Work instruction |
Where a line of the records contains the word "pFull", show that line.

====== Dataset records

-- ==== Sys2Proof/Machine/Operands.lean ====
section
/-! DEFINITION. The forms in which operands reach the station: the notice frame (R184, R185), the entry a notice decodes to
(R4), and the profile memory image with its step records (R121, R163, R186, R187). -/

namespace Sys2Proof.Machine

/-! ## The notice frame -/

/-- The 3-bit code of a kind (11_formats, The notice frame). -/
def kindCode : NoticeKind → BitVec 3
  | .standing => 0
  | .bid => 1
  | .yield => 2
  | .leave => 3

/-- The 3-bit code of a phase (11_formats). -/
def phaseCode : Phase → BitVec 3
  | .waiting => 0
  | .precharging => 1
  | .bringup => 2
  | .admitted => 3
  | .retiring => 4
  | .stopped => 5

/-- Kind codes 4..7 are invalid (R31). -/
def kindOfCode (c : BitVec 3) : Option NoticeKind :=
  match c.toNat with
  | 0 => some .standing
  | 1 => some .bid
  | 2 => some .yield
  | 3 => some .leave
  | _ => none

/-- Phase codes 6..7 are invalid (R31). -/
def phaseOfCode (c : BitVec 3) : Option Phase :=
  match c.toNat with
  | 0 => some .waiting
  | 1 => some .precharging
  | 2 => some .bringup
  | 3 => some .admitted
  | 4 => some .retiring
  | 5 => some .stopped
  | _ => none

/-- A profile bit is 1 for full (11_formats). -/
def levelIsFull : PowerLevel → Bool
  | .full => true
  | .reduced => false

/-- The 55 bits from the rank field to the mate field, first sent in the most significant place (11_formats, R184). -/
def frameBody (k : NoticeKind) (n : Notice) : BitVec 55 :=
  BitVec.ofFin (w := 2) n.cls ++ BitVec.ofFin (w := 5) n.slot ++ kindCode k ++ phaseCode n.phase
    ++ BitVec.ofBool (levelIsFull n.profile) ++ BitVec.ofBool n.bidOpen ++ BitVec.ofBool n.carrying ++ BitVec.ofBool n.handoverReq
    ++ BitVec.ofFin (w := 10) n.claim ++ BitVec.ofFin (w := 10) n.amount ++ BitVec.ofFin (w := 12) n.capacity
    ++ BitVec.ofBool n.mate.isSome ++ BitVec.ofFin (w := 5) (n.mate.getD 0)

/-- One shift of the check register: the generator x^8 + x^2 + x + 1, neither reflected nor complemented (R185). -/
def crcStep (r : BitVec 8) (bit : Bool) : BitVec 8 :=
  if r.msb != bit then (r <<< 1) ^^^ 0x07 else r <<< 1

/-- The CRC-8 of the 55 bits, first sent first, from a register of 0 (R185). -/
def crc8 (body : BitVec 55) : BitVec 8 :=
  (List.range 55).foldl (fun r i => crcStep r (body.getMsbD i)) 0

/-- The 64 bits of a frame, the dominant start bit in the most significant place (R184). -/
def encodeFrame (k : NoticeKind) (n : Notice) : BitVec 64 :=
  BitVec.ofBool false ++ frameBody k n ++ crc8 (frameBody k n)

/-- The bits from the rank field to the mate field of a sampled frame. -/
def bodyOfFrame (bits : BitVec 64) : BitVec 55 := bits.extractLsb' 8 55

/-- The check field of a sampled frame. -/
def checkOfFrame (bits : BitVec 64) : BitVec 8 := bits.extractLsb' 0 8

/-- The fields of a sampled frame whose phase code is that of `phase` (R184): a mate field with its present bit 0 gives an absent
mate, whatever its slot bits hold. -/
def contentsOfBody (phase : Phase) (b : BitVec 55) : Notice :=
  { cls := (b.extractLsb' 53 2).toFin
    slot := (b.extractLsb' 48 5).toFin
    phase := phase
    profile := if b.getLsbD 41 then .full else .reduced
    bidOpen := b.getLsbD 40
    carrying := b.getLsbD 39
    handoverReq := b.getLsbD 38
    claim := (b.extractLsb' 28 10).toFin
    amount := (b.extractLsb' 18 10).toFin
    capacity := (b.extractLsb' 6 12).toFin
    mate := if b.getLsbD 5 then some (b.extractLsb' 0 5).toFin else none }

/-- A frame that has passed its end check is valid where its check field matches, its kind is 0..3 and its phase is 0..5 (R31);
then it gives its kind and its contents. -/
def decodeFrame (bits : BitVec 64) : Option (NoticeKind × Notice) :=
  let b := bodyOfFrame bits
  if crc8 b = checkOfFrame bits then
    match kindOfCode (b.extractLsb' 45 3), phaseOfCode (b.extractLsb' 42 3) with
    | some k, some p => some (k, contentsOfBody p b)
    | _, _ => none
  else none

/-! ## The entry a notice decodes to -/

/-- A capacity is valid in 50..4000 cu (R3, R4). -/
def capacityValid (c : Fin 4096) : Bool := 50 ≤ c.val && c.val ≤ 4000

/-- A mate field that names the sender's own slot is taken as an absent mate (R4). -/
def mateTaken (n : Notice) : Option Slot :=
  match n.mate with
  | some m => if m = n.slot then none else some m
  | none => none

/-- The bid a notice leaves in its sender's entry: from BID_OPEN in a STANDING (R5), present in a BID (R6), absent in a YIELD
(R7). -/
def bidTaken (k : NoticeKind) (n : Notice) : Option (Fin 1024) :=
  match k with
  | .standing => if n.bidOpen then some n.amount else none
  | .bid => some n.amount
  | .yield => none
  | .leave => none

/-- The entry written from a frame: every field of R3, FRESH, age 0 (R4, R5, R6, R7). -/
def entryOf (k : NoticeKind) (n : Notice) : Entry :=
  { slot := n.slot, cls := n.cls, phase := n.phase, profile := n.profile, bidOpen := n.bidOpen, carrying := n.carrying,
    handoverReq := n.handoverReq, claim := n.claim, amount := n.amount, capacity := n.capacity,
    capValid := capacityValid n.capacity, mate := mateTaken n, bid := bidTaken k n, age := 0, stale := false }

/-- The rank of an entry: class × 32 + slot (R3). -/
def Entry.rank (e : Entry) : Nat := e.cls.val * 32 + e.slot.val

/-! ## The profile memory image -/

/-- The byte at an address of the image. -/
def imageByte (img : List Byte) (i : Nat) : Nat := (img.getD i 0).toNat

/-- A 16-bit value, its most significant byte at the lower address (11_formats, The profile memory image). -/
def imageWord (img : List Byte) (i : Nat) : Nat := imageByte img i * 256 + imageByte img (i + 1)

/-- The byte sum of bytes 0..107, modulo 65536 (R186). -/
def imageSum (img : List Byte) : Nat := ((img.take 108).foldl (fun acc b => acc + b.toNat) 0) % 65536

/-- The action an action byte codes, where it is valid (R187). -/
def actionOfByte (b : Nat) : Option StepAction :=
  let op := b % 16
  match b / 16 with
  | 0 => if op = 0 then some .note else none
  | 1 => if h : op < 4 then some (.railOn ⟨op, h⟩) else none
  | 2 => if op = 0 then some .releaseReset else none
  | 3 => if h : op < 2 then some (.attachLane ⟨op, h⟩) else none
  | 4 => if op = 0 then some .attachClock else none
  | _ => none

/-- The condition that byte 1 of a record codes, where it is valid; its bit 7 is the pacing (R187). -/
def conditionOfByte (b : Nat) : Option StepCondition :=
  let op := b % 16
  match b / 16 % 8 with
  | 0 => if op = 0 then some .always else none
  | 1 => if h : op < 4 then some (.powerGood ⟨op, h⟩) else none
  | 2 => if op = 0 then some .ready else none
  | _ => none

/-- A value brought to the nearer end of a range, and whether it was out of range (R163). -/
def clampTo (lo hi v : Nat) : Nat × Bool := (max lo (min v hi), v < lo || hi < v)

/-- Record n (from 1) of the image at bytes 30 + 6 × n on, with its timeout brought into 10..5000 ms (R121, R187); the second
part says whether the timeout was out of range. -/
def stepAt (img : List Byte) (n : Nat) : Option (StepRecord × Bool) :=
  let at0 := 30 + 6 * n
  match actionOfByte (imageByte img at0), conditionOfByte (imageByte img (at0 + 1)) with
  | some a, some c =>
    let t := clampTo 10 5000 (imageWord img (at0 + 3))
    some ({ action := a, cond := c, paced := 128 ≤ imageByte img (at0 + 1), dwell := 4 * imageByte img (at0 + 2),
            timeout := t.1, teardown := 4 * imageByte img (at0 + 5) }, t.2)
  | _, _ => none

/-- Records 1 to n, where every one of them is valid (R186, Steps). -/
def stepsUpTo (img : List Byte) : Nat → Option (List StepRecord × Bool)
  | 0 => some ([], false)
  | n + 1 =>
    match stepsUpTo img n, stepAt img (n + 1) with
    | some (rs, c), some (r, c') => some (rs ++ [r], c || c')
    | _, _ => none

/-- A step whose action repeats that of an earlier step is loaded as NOTE; NOTE repeats nothing (R121). The second part says
whether any step was so replaced. -/
def withoutRepeats (earlier : List StepAction) : List StepRecord → List StepRecord × Bool
  | [] => ([], false)
  | r :: rest =>
    let rep := r.action ≠ .note && earlier.contains r.action
    let tail := withoutRepeats (r.action :: earlier) rest
    ((if rep then { r with action := .note } else r) :: tail.1, rep || tail.2)

/-- P_red as taken, beside the P_full taken (R163): 0 is absent; P_full or more is absent; 1..9 W is 10 W, or absent where P_full
is 10 W. -/
def pRedTaken (pFull stored : Nat) : Option Nat × Bool :=
  if stored = 0 then (none, false)
  else if pFull ≤ stored then (none, true)
  else if stored < 10 then (if pFull = 10 then none else some 10, true)
  else (some stored, false)

/-- V_plan as taken (R163): 0 is the default of 400 dV, without a mark. -/
def vPlanTaken (stored : Nat) : Nat × Bool := if stored = 0 then (400, false) else clampTo 360 600 stored

/-- The mate byte: bit 7 present, bits 4..0 the slot (R186). -/
def mateOfByte (b : Nat) : Option Slot := if 128 ≤ b then some (Fin.ofNat 32 b) else none

/-- The image's values brought into range, with whether any value or step was replaced (R121, R163). -/
def profileOfImage (img : List Byte) (stored : List StepRecord) (timeoutsClamped : Bool) : ProfileData × Bool :=
  let pFull := clampTo 10 1500 (imageWord img 6)
  let pRed := pRedTaken pFull.1 (imageWord img 8)
  let vPlan := vPlanTaken (imageWord img 10)
  let vSag := clampTo 360 500 (imageWord img 12)
  let f := clampTo 50 4000 (imageWord img 14)
  let rsv := clampTo 0 500 (imageWord img 16)
  let u := clampTo 0 200 (imageWord img 18)
  let k := clampTo 1 4 (imageByte img 5)
  let cB := clampTo 100 20000 (imageWord img 20)
  let iMax := clampTo 10 511 (imageWord img 22)
  let iMin := clampTo 5 iMax.1 (imageWord img 24)
  let pPk := clampTo 20 800 (imageWord img 26)
  let iTrip := clampTo 10 1023 (imageWord img 28)
  let retry := clampTo 0 3 (imageByte img 4)
  let tHandover := clampTo 100 10000 (imageWord img 30)
  let tQuiesce := clampTo 100 60000 (imageWord img 32)
  let steps := withoutRepeats [] stored
  ({ cls := Fin.ofNat 4 (imageByte img 3), retryLimit := retry.1, k := k.1, pFull := pFull.1, pRed := pRed.1, vPlan := vPlan.1,
     vSag := vSag.1, f := f.1, rsv := rsv.1, u := u.1, cB := cB.1, iMax := iMax.1, iMin := iMin.1, pPk := pPk.1,
     iTrip := iTrip.1, tHandover := tHandover.1, tQuiesce := tQuiesce.1, mate := mateOfByte (imageByte img 34),
     steps := steps.1, checksum := BitVec.ofNat 16 (imageWord img 108) },
   pFull.2 || pRed.2 || vPlan.2 || vSag.2 || f.2 || rsv.2 || u.2 || k.2 || cB.2 || iMax.2 || iMin.2 || pPk.2 || iTrip.2
     || retry.2 || tHandover.2 || tQuiesce.2 || timeoutsClamped || steps.2)

/-- The checks of a completed attempt, in order (R162, R186): the first that fails gives the load subcause; an image that passes
them all gives its profile and whether PROFILE_CLAMPED is due. -/
def loadImage (img : List Byte) : Except LoadSubcause (ProfileData × Bool) :=
  if imageByte img 0 ≠ 0xC4 || imageByte img 1 ≠ 0x60 then .error .format
  else if imageByte img 2 ≠ 0x01 then .error .version
  else if imageSum img ≠ imageWord img 108 then .error .checksum
  else
    let count := imageByte img 35
    if count = 0 || 12 < count then .error .steps
    else
      match stepsUpTo img count with
      | some (rs, c) => .ok (profileOfImage img rs c)
      | none => .error .steps

end Sys2Proof.Machine
end

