-- ==== Sys2Proof/Machine/PathOpening.lean ====
section
/-! DEFINITION. The opening of the power path (R112), the feed faults (R53, R99, R114) and the trip (R110). -/

namespace Sys2Proof.Machine

/-- The bulk node counts as discharged below 50 dV (R117). -/
def bulkDischarged (vBulk : Nat) : Bool := decide (vBulk < 50)

/-- The Power Path as an opening leaves it, on the way to OPEN or TRIPPED (R112): gates off, the attempt's records and the counts
cleared, the DISCHARGE_SLOW mark cleared, the discharge timer started and the discharged condition tested against the latest
sample; where the condition begins, the timer stops and TRIPPED returns to OPEN (R110, R117). -/
def openedPath (target : PathState) (pp : PowerPath) : PowerPath :=
  let done := bulkDischarged pp.vBulk
  { pp with path := if done then .opened else target, iSet := 0, deadline := 0, ramp := 0, limit := 0, foldback := false,
            half := false, elapsed := 0, closing := none, slowCount := 0, overCount := 0, overclaim := false,
            discharge := if done then none else some dischargeMs, discharged := done, slowMark := false }

/-- Every opening ends the program (R124); the timed-out step is kept. -/
def endedProgram (bp : BringUp) : BringUp := { BringUp.reset with timedOut := bp.timedOut }

/-- An opening ends a retire's waiting (R150), and the TAKEOVER it deasserts takes the mate-gone mark with it (R155). -/
def openedRetire (rc : RetireCoordinator) : RetireCoordinator :=
  { rc with handover := none, quiesce := none, handoverReq := false, mateGone := false }

/-- An opening cancels a pending PROF_FULL assertion (R92) and, while the engine holds no state of its own, sets the kept claim
to 0 and the claimed profile to reduced (R168). -/
def openedRecord (ae : OwnRecord) : OwnRecord :=
  if ae.engine = .none then { ae with profFullPending := false, keptClaim := 0, profile := .reduced }
  else { ae with profFullPending := false }

/-- The opening itself, before any neighbour acts on its cause (R112). With both gates off already it changes nothing. -/
def openGates (target : PathState) (s : State) : State :=
  if gateOn s then
    { s with pp := openedPath target s.pp, held := HeldOutputs.deasserted, bp := endedProgram s.bp, rc := openedRetire s.rc,
             ae := openedRecord s.ae }
  else s

/-- An opening that the Power Path makes for a counted fault of the attempt, reported to the engine in POWERING (R86, R106,
R107). -/
def failAttempt (c : CountedFault) (s : State) : State :=
  let s1 := openGates .opened s
  if s1.ae.engine = .powering then retryRule c s1 else s1

/-- A trip (R110): the retry rule, or the trip-pending mark while the engine holds no state of its own (R115). -/
def trip (s : State) : State :=
  let s1 := openGates .tripped s
  if s1.ae.engine = .none then { s1 with pp := { s1.pp with tripPending := true } } else retryRule .trip s1

/-- The engine's answer to a feed fault, by its state (R99). `opened`: the path opened for it. In a start state there is no
engine to answer; the FAULT flag is raised for the opening (R175; notes/assumptions/15.md). -/
def answerFeedFault (cause : FaultCause) (opened : Bool) (s : State) : State :=
  match s.ae.engine with
  | .none => raiseIf opened .fault s
  | .bidding => enterWaiting (closeBid s)
  | .powering => takeFeedFault cause .waiting s
  | .bringup => if s.ae.bringupFault then retryRule .bringupTimeout s else takeFeedFault cause .waiting s
  | .admitted .shedding =>
    takeFeedFault cause (if s.ae.source ≠ .none then .released else .waiting) s
  | .admitted .steady => takeFeedFault cause .waiting s
  | .admitted .upgradeBid => takeFeedFault cause .waiting s
  | .retiring _ => takeFeedFault cause .released s
  | .waiting => s
  | .backoff => s
  | .discharging => s
  | .cooldown => s
  | .released => s
  | .stopped => s

/-- A feed fault: the Power Path opens from PRECHARGE, CLOSING or CLOSED (R114), and the engine answers in the same event
(R99). -/
def feedFault (cause : FaultCause) (s : State) : State :=
  answerFeedFault cause (gateOn s) (openGates .opened s)

end Sys2Proof.Machine
end

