-- ==== Sys2Proof/WellFormed.lean ====
section
/-! DEFINITION. Which operand values spell a command of the table: the checks exec makes before it gives a command its
meaning. -/

namespace Sys2Proof

/-- The command codes of R188. -/
def commandCodes : List Byte := [0x01, 0x02, 0x03, 0x04, 0x05, 0xA5]

/-- The offsets whose writes have rows of their own: EVENTS, MASK, CMD and VIEWSEL (R172, 11_formats). -/
def writableOffsets : List Byte := [0x20, 0x21, 0x22, 0x23, 0x24, 0x27]

/-- An attempt that completes has read the whole image (R162): 110 bytes. -/
def imageLengthOk (image : List Byte) : Bool := image.length == 110

/-- UNKNOWN_COMMAND is the write of a code that names no command (R178). -/
def codeIsUnknown (code : Byte) : Bool := !commandCodes.contains code

/-- REGISTER_WRITE is a write to a read-only register or to an offset that no register occupies (R172). -/
def offsetIsDiscarding (offset : Byte) : Bool := !writableOffsets.contains offset

/-- A command is well formed where its operands are ones its row can have; every other operand type admits only such values. -/
def Instr.wellFormed : Instr → Bool
  | .profileAttemptComplete image _ => imageLengthOk image
  | .unknownCommand code => codeIsUnknown code
  | .registerWrite offset _ => offsetIsDiscarding offset
  | _ => true

end Sys2Proof
end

============

Result for this exercise |
def pRedTaken (pFull stored : Nat) : Option Nat × Bool :=
  else if pFull ≤ stored then (none, true)
  else if stored < 10 then (if pFull = 10 then none else some 10, true)
  let pFull := clampTo 10 1500 (imageWord img 6)
  let pRed := pRedTaken pFull.1 (imageWord img 8)
  ({ cls := Fin.ofNat 4 (imageByte img 3), retryLimit := retry.1, k := k.1, pFull := pFull.1, pRed := pRed.1, vPlan := vPlan.1,
   pFull.2 || pRed.2 || vPlan.2 || vSag.2 || f.2 || rsv.2 || u.2 || k.2 || cB.2 || iMax.2 || iMin.2 || pPk.2 || iTrip.2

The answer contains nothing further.